= Warren Du Preez and Nick Thornton Jones =

British photographic and filmmaking duo

Warren Du Preez and Nick Thornton Jones are a London-based photographic and filmmaking duo whose work spans fashion, film, art, scenography and music; together they founded WN Studio.

== Lives and careers ==
Du Preez, a self-taught photographer from Johannesburg, arrived in London in 1989 and began shooting for magazines in 1992 with his first editorial for The Face magazine. Thornton Jones started his career as an art director. They began collaborating in the late nineties and have worked together ever since.

== Fashion photography – magazines ==
Du Preez and Thornton Jones’ work has featured in the fashion magazines I-D; Visionaire; Big Magazine; Numero; V Magazine and The New York Times.

== Advertising campaigns ==
Du Preez and Thornton Jones have created photography, film and digital campaigns for beauty, fashion and automotive clients including Lancôme; BMW; Pepé Jeans; Schweppes and Perrier Jouët.

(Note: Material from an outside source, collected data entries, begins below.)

-- ==== Sys2Proof/Machine/Step.lean ====
section
/-! DEFINITION. One step of the core (40_cycle_and_dispatch.md R110, R111). -/

namespace Sys2Proof.Machine

/-- One step (R110): in `Running`, fetch, decode and dispatch, then the instruction; a stage that raises a fault ends the step. In
`Halted` and `Faulted` there is no step (R111, log 6). -/
def step (s : State) : Host.Outcome State Fault Refusal :=
  match s.runState with
  | .running =>
    match s.fetch with
    | none => s.fetchFault
    | some w =>
      match decode s.cfg.opnum w with
      | .error _ => s.illegalInstruction w
      | .ok i => exec i s
  | .halted => s.stay
  | .faulted _ => s.stay

/-- The state with an instruction word stored where the next step fetches: the two bytes at `pc`. It stands for a program image that
has that word there (70_reset_and_hazards.md R280, log 3). -/
def State.withFetchWord (s : State) (nbits w : Nat) : State :=
  s.placeWord nbits w

end Sys2Proof.Machine
end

They have also photographed print campaigns for Issey Miyake; Boucheron; Cartier; Mercedes Benz; Absolut; Hermes; Thierry Mugler and Levi's.

They were involved in the global campaign visuals for the Louis Vuitton 2022/23 collaboration with artist, Yayoi Kusama. As a part of the project, they created a photorealistic 3D avatar of Kusama, as well as re-imagining and animating her art, for assets showcased and experienced across XR (AR/VR), traditional and anamorphic billboards, gaming and 3D environments.

== Music ==
Over the last decade, the duo have worked with Icelandic pop star, Björk, winning the Cannes Lion Grand Prix in 2017 for their virtual reality experience on Björk's NOTGET.

They are also collaborators with British DJ, producer and electronic recording artist, James Lavelle and his collective, UNKLE, having directed the art film released for The Lost Highway, as well as music videos for Follow Me Down and The Runaway, from the album Where Did the Night Fall. They have also collaborated with British trip-hop/electro artists, Massive Attack.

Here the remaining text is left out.